The federal funds rate, currently calculated on the basis of brokered trades of overnight loans of reserves between banks, would also include direct trades, Lockhart said in an interview with Bloomberg News. Adding eurodollar transactions is also a “possibility,” he said.
Broadening the number and variety of transactions used to calculate the federal funds rate would provide a more accurate picture of interbank lending activity. Data on direct transactions between banks in the federal funds market are not public, making it hard to estimate the effect of the revamped calculation. The Fed started collecting this data from 165 domestic banks and U.S. branches of foreign banks on April 1.
The volume of brokered trades in the federal funds market has declined since late 2008, when the central bank began flooding the banking system with cash through large-scale asset purchases in a bid to stimulate the economy. As a result, many banks hold reserves in excess of requirements, obviating their need to borrow in the market.

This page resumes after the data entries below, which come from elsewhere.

-- ==== Sys2Proof/Machine/Schedule.lean ====
section
/-! DEFINITION. Which agent may take which step, and when (00_scope R15, 30_encoding R81, 60_exceptions R270, R290). -/

namespace Sys2Proof.Machine

/-- An operation has a next state. -/
def hasStep (o : Host.Outcome State Fault Refusal) : Bool :=
  match o with
  | .next _ => true
  | .fault _ => false
  | .refused _ => false

/-- `gpio.nmi` is enabled: its guard holds, its handler has not faulted (R270) and is not stuck (00_scope R12: "`stuck`
means the agent has no enabled step"). Log 13. -/
def nmiEnabled (s : State) : Bool := hasStep (execGpioNmi s) && !s.halted .nmiHandler

/-- `ser.irq` is enabled. Log 13. -/
def irqEnabled (s : State) : Bool := hasStep (execSerIrq s) && !s.halted .serHandler

/-- The scheduler rule of R290: while `gpio.nmi` is enabled no `ser.irq` step and no host step is taken; while `ser.irq`
is enabled no host step is taken; hardware agents are never held back. -/
def held (s : State) (a : Agent) : Bool :=
  match a with
  | .host => nmiEnabled s || irqEnabled s
  | .serHandler => nmiEnabled s
  | .nmiHandler => false
  | .timer => false
  | .serializer => false
  | .legacy => false

/-- Whose step an operation is (R81); `none` for the subroutines and for the pure functions, which are no agent's own. -/
def ownAgent (i : Instr) : Option Agent :=
  match i with
  | .gpioInit _ _ _ _ => some .host
  | .gpioSend _ _ _ => some .host
  | .gpioIsSending _ => some .host
  | .gpioNmi => some .nmiHandler
  | .tmrExpire => some .timer
  | .fifoInit _ _ _ => some .host
  | .fifoSend _ _ _ => some .host
  | .fifoIsSending _ => some .host
  | .fifoFill _ => none
  | .serIrq => some .serHandler
  | .serDrain => some .serializer
  | .legacyRaise _ => some .legacy
  | .ticksFor _ _ => none
  | .pwmNibble _ => none
  | .packByte _ => none
  | .trailerLen _ => none
  | .register _ _ => none

/-- The pure functions, which "may be evaluated by anyone" (R81, kind `fn`). -/
def isFn (i : Instr) : Bool :=
  match i with
  | .ticksFor _ _ => true
  | .pwmNibble _ => true
  | .packByte _ => true
  | .trailerLen _ => true
  | _ => false

/-- What the scheduler makes of a decoded entry. -/
inductive Admission where
  /-- The step is taken: it is `exec` of the operation. -/
  | taken
  /-- A host record naming an operation that is not the host's (R81, R280): refused `UnknownOperation`. -/
  | unknown
  /-- Not a step of the model, for this reason (R81, R257). -/
  | noStep (r : Refusal)
deriving DecidableEq, Repr

/-- Whether the agent of an entry may take the operation (R15, R81, R257, R280). A subroutine is no agent's step: it runs
inside the operation that calls it (R81, log 14). -/
def admission (a : Agent) (i : Instr) : Admission :=
  if isFn i || ownAgent i == some a then .taken
  else if a = .host then .unknown
  else .noStep (.notItsStep a)

/-- One scheduled entry, at a state whose schedule is the rest (log 1): a halted agent takes no step (R270), a held one
waits (R290), an invalid record is refused `UnknownOperation` (R93, R280), and an admitted operation runs. -/
def perform (e : Entry) (s : State) : Host.Outcome State Fault Refusal :=
  if s.halted e.agent then .refused (.agentHalted e.agent)
  else if held s e.agent then .refused (.heldByPriority e.agent)
  else
    match decode e.record with
    | .error _ => .next (refuse .unknownOperation s)
    | .ok i =>
      match admission e.agent i with
      | .taken => exec i s
      | .unknown => .next (refuse .unknownOperation s)
      | .noStep r => .refused r

/-- The agent that issues a record placed from outside (log 1): the one whose step its operation is; the host issues the
pure functions, and the subroutines and invalid records, which it is refused (R81, R280). -/
def placedAgent (record : List Byte) : Agent :=
  match decode record with
  | .error _ => .host
  | .ok i =>
    match ownAgent i with
    | some a => a
    | none => .host

/-- An entry for a record placed from outside (log 1). -/
def placedEntry (record : List Byte) : Entry := { agent := placedAgent record, record := record }

end Sys2Proof.Machine
end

“People don’t borrow fed funds because they need overnight liquidity, which is fundamentally different than the way the market existed seven or eight years ago,” said Joseph Abate, a money-market strategist at Barclays Plc in New York.
“The market has kind of devolved into a way for banks to borrow liquidity and earn a spread.”
Brokered trading in the federal funds market now is comprised primarily of federal home-loan banks, which aren’t eligible to deposit excess funds at the Fed at 0.25 percent interest. Instead, the home-loan banks lend to foreign banks, which can then deposit the cash at the Fed.
At the Federal Open Market Committee’s June 17-18 meeting, “participants examined possibilities for changing the calculation of the effective federal funds rate in order to obtain a more robust measure of overnight bank funding rates,” according to minutes from the meeting released earlier this week.
The Financial Times earlier reported the potential changes.